-- ==== Sys2Proof/Syntax.lean ====
section
/-! DEFINITION. The instructions of the LH-8: one constructor for each row of the opcode table. The encoded
forms carry the fields of their words (R57, R58); the 65 steps that are no words carry what the outside
world or the service firmware decides about them. -/

namespace Sys2Proof
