/-- Format reader: the operands of the type of `mk`, in field order. -/
def wFmt (mk : BitVec 3 → Reg → Reg → Reg → BitVec 4 → Instr) (x : BitVec 32) : Result :=
  .ok (mk (fwt x) (fd x) (fa x) (fb x) (fcls x))

/-- Format reader: the operands of the type of `mk`, in field order. -/
def rV3 (mk : BitVec 3 → Reg → Reg → VOp → BitVec 3 → Instr) (x : BitVec 32) : Result :=
  vop x fun b => .ok (mk (fwt x) (fd x) (fa x) b (fp x))

/-- Format reader: the operands of the type of `mk`, in field order. -/
def rV3m (mk : BitVec 3 → MReg → Reg → VOp → BitVec 3 → Instr) (x : BitVec 32) : Result :=
  vop x fun b => reg16 (fd x) fun d => .ok (mk (fwt x) d (fa x) b (fp x))

/-- Format reader: the operands of the type of `mk`, in field order. -/
def rV2 (mk : BitVec 3 → Reg → VOp → BitVec 3 → Instr) (x : BitVec 32) : Result :=
  zero (fa x) (vop x fun b => .ok (mk (fwt x) (fd x) b (fp x)))

/-- Format reader: the operands of the type of `mk`, in field order. -/
def rCarry (mk : BitVec 3 → Reg → Reg → VOp → BitVec 3 → Instr) (x : BitVec 32) : Result :=
  need (fp x != 0) .badCode (vop x fun b => .ok (mk (fwt x) (fd x) (fa x) b (fp x)))

/-- Format reader: the operands of the type of `mk`, in field order. -/
def rDABp (mk : BitVec 3 → Reg → Reg → Reg → BitVec 3 → Instr) (x : BitVec 32) : Result :=
  noQ x (.ok (mk (fwt x) (fd x) (fa x) (fb x) (fp x)))

/-- Format reader: the operands of the type of `mk`, in field order. -/
def rDAVp (mk : BitVec 3 → Reg → Reg → VOp → BitVec 3 → Instr) (x : BitVec 32) : Result :=
  vopX x fun b => .ok (mk (fwt x) (fd x) (fa x) b (fp x))

/-- Format reader: the operands of the type of `mk`, in field order. -/
def rDAp (mk : BitVec 3 → Reg → Reg → BitVec 3 → Instr) (x : BitVec 32) : Result :=
  noQ x (zero (fb x) (.ok (mk (fwt x) (fd x) (fa x) (fp x))))

/-- Format reader: the operands of the type of `mk`, in field order. -/
def rDp (mk : BitVec 3 → Reg → BitVec 3 → Instr) (x : BitVec 32) : Result :=
  noQ x (zero (fa x) (zero (fb x) (.ok (mk (fwt x) (fd x) (fp x)))))

/-- Format reader: the operands of the type of `mk`, in field order. -/
def rDAMp (mk : BitVec 3 → Reg → Reg → MReg → BitVec 3 → Instr) (x : BitVec 32) : Result :=
  noQ x (reg16 (fb x) fun b => .ok (mk (fwt x) (fd x) (fa x) b (fp x)))

/-- Format reader: the operands of the type of `mk`, in field order. -/
def rSAA (mk : BitVec 3 → SReg → Reg → Reg → Instr) (x : BitVec 32) : Result :=
  noQP x (reg16 (fd x) fun d => .ok (mk (fwt x) d (fa x) (fb x)))

/-- Format reader: the operands of the type of `mk`, in field order. -/
def rSAS (mk : BitVec 3 → SReg → Reg → SReg → Instr) (x : BitVec 32) : Result :=
  noQP x (reg16 (fd x) fun d => reg16 (fb x) fun b => .ok (mk (fwt x) d (fa x) b))

/-- Format reader: the operands of the type of `mk`, in field order. -/
def rSSS (mk : BitVec 3 → SReg → SReg → SReg → Instr) (x : BitVec 32) : Result :=
  noQP x (reg16 (fd x) fun d => reg16 (fa x) fun a => reg16 (fb x) fun b => .ok (mk (fwt x) d a b))

/-- Format reader: the operands of the type of `mk`, in field order. -/
def rSSSk (mk : BitVec 3 → SReg → SReg → SReg → BitVec 3 → Instr) (x : BitVec 32) : Result :=
  noQ x (need (fp x != 0) .badCode (reg16 (fd x) fun d => reg16 (fa x) fun a => reg16 (fb x) fun b => .ok (mk (fwt x) d a b (fp x))))

/-- Format reader: the operands of the type of `mk`, in field order. -/
def rSA (mk : BitVec 3 → SReg → Reg → Instr) (x : BitVec 32) : Result :=
  noQP x (zero (fb x) (reg16 (fd x) fun d => .ok (mk (fwt x) d (fa x))))

/-- Format reader: the operands of the type of `mk`, in field order. -/
def rVSp (mk : BitVec 3 → Reg → SReg → BitVec 3 → Instr) (x : BitVec 32) : Result :=
  noQ x (zero (fb x) (reg16 (fa x) fun a => .ok (mk (fwt x) (fd x) a (fp x))))

/-- Format reader: the operands of the type of `mk`, in field order. -/
def rASA (mk : BitVec 3 → Reg → SReg → Reg → Instr) (x : BitVec 32) : Result :=
  noQP x (reg16 (fa x) fun a => .ok (mk (fwt x) (fd x) a (fb x)))

/-- Format reader: the operands of the type of `mk`, in field order. -/
def rMVVp (mk : BitVec 3 → MReg → Reg → VOp → BitVec 3 → Instr) (x : BitVec 32) : Result :=
  vopX x fun b => reg16 (fd x) fun d => .ok (mk (fwt x) d (fa x) b (fp x))

/-- Format reader: the operands of the type of `mk`, in field order. -/
def rVVMp (mk : BitVec 3 → Reg → Reg → MReg → BitVec 3 → Instr) (x : BitVec 32) : Result :=
  noQ x (reg16 (fb x) fun b => .ok (mk (fwt x) (fd x) (fa x) b (fp x)))

/-- Format reader: the operands of the type of `mk`, in field order. -/
def rZOO (mk : BitVec 3 → ZReg → OReg → OReg → Instr) (x : BitVec 32) : Result :=
  noQP x (reg4 (fd x) fun d => reg16 (fa x) fun a => reg16 (fb x) fun b => .ok (mk (fwt x) d a b))

/-- Format reader: the operands of the type of `mk`, in field order. -/
def rZOOk (mk : BitVec 3 → ZReg → OReg → OReg → BitVec 3 → Instr) (x : BitVec 32) : Result :=
  noQ x (need (fp x != 0) .badCode (reg4 (fd x) fun d => reg16 (fa x) fun a => reg16 (fb x) fun b => .ok (mk (fwt x) d a b (fp x))))

/-- Format reader: the operands of the type of `mk`, in field order. -/
def rOVAp (mk : BitVec 3 → OReg → Reg → Reg → BitVec 3 → Instr) (x : BitVec 32) : Result :=
  noQ x (reg16 (fd x) fun d => .ok (mk (fwt x) d (fa x) (fb x) (fp x)))

/-- Format reader: the operands of the type of `mk`, in field order. -/
def rVZAp (mk : BitVec 3 → Reg → ZReg → Reg → BitVec 3 → Instr) (x : BitVec 32) : Result :=
  noQ x (reg4 (fa x) fun a => .ok (mk (fwt x) (fd x) a (fb x) (fp x)))

/-- Format reader: the operands of the type of `mk`, in field order. -/
def rDAch (mk : BitVec 3 → Reg → Reg → BitVec 3 → Instr) (x : BitVec 32) : Result :=
  noQ x (zero (fb x) (need ((fp x).toNat < 6) .badCode (.ok (mk (fwt x) (fd x) (fa x) (fp x)))))

/-- Format reader: the operands of the type of `mk`, in field order. -/
def rDABch (mk : BitVec 3 → Reg → Reg → Reg → BitVec 3 → Instr) (x : BitVec 32) : Result :=
  noQ x (need ((fp x).toNat < 6) .badCode (.ok (mk (fwt x) (fd x) (fa x) (fb x) (fp x))))

/-- Format reader: the operands of the type of `mk`, in field order. -/
def rAch (mk : BitVec 3 → Reg → BitVec 3 → Instr) (x : BitVec 32) : Result :=
  noQ x (zero (fd x) (zero (fb x) (need ((fp x).toNat < 6) .badCode (.ok (mk (fwt x) (fa x) (fp x))))))

/-- Format reader: the operands of the type of `mk`, in field order. -/
def rDAnet (mk : BitVec 3 → Reg → Reg → BitVec 3 → Instr) (x : BitVec 32) : Result :=
  noQ x (zero (fb x) (need ((fp x).toNat == 4 || (fp x).toNat == 5) .badCode (.ok (mk (fwt x) (fd x) (fa x) (fp x)))))

noncomputable section

/-- `mtc` by its control register number: five registers have a row of their own (R94). -/
def mtcRow (w : BitVec 3) (d : Reg) (csr : BitVec 10) : Instr :=
  if csr = 0x000#10 then .mtcHctl w d
  else if csr = 0x001#10 then .mtcVl w d
  else if csr = 0x002#10 then .mtcVtype w d
  else if csr = 0x003#10 then .mtcEstart w d
  else if csr = 0x091#10 then .mtcBstp w d
  else .mtc w d csr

*****

* **What this task involves**
Copy out, word for word, the part of the entries above that begins at the line with "noQ x (need (fp x != 0) .badCode (reg4" and ends at the line with "noQ x (zero (fb x) (need ((fp x).toNat <", including both.

* **Completed task**
  noQ x (need (fp x != 0) .badCode (reg4 (fd x) fun d => reg16 (fa x) fun a => reg16 (fb x) fun b => .ok (mk (fwt x) d a b (fp x))))

/-- Format reader: the operands of the type of `mk`, in field order. -/
def rOVAp (mk : BitVec 3 → OReg → Reg → Reg → BitVec 3 → Instr) (x : BitVec 32) : Result :=
  noQ x (reg16 (fd x) fun d => .ok (mk (fwt x) d (fa x) (fb x) (fp x)))

/-- Format reader: the operands of the type of `mk`, in field order. -/
def rVZAp (mk : BitVec 3 → Reg → ZReg → Reg → BitVec 3 → Instr) (x : BitVec 32) : Result :=
  noQ x (reg4 (fa x) fun a => .ok (mk (fwt x) (fd x) a (fb x) (fp x)))

/-- Format reader: the operands of the type of `mk`, in field order. -/
def rDAch (mk : BitVec 3 → Reg → Reg → BitVec 3 → Instr) (x : BitVec 32) : Result :=
  noQ x (zero (fb x) (need ((fp x).toNat < 6) .badCode (.ok (mk (fwt x) (fd x) (fa x) (fp x)))))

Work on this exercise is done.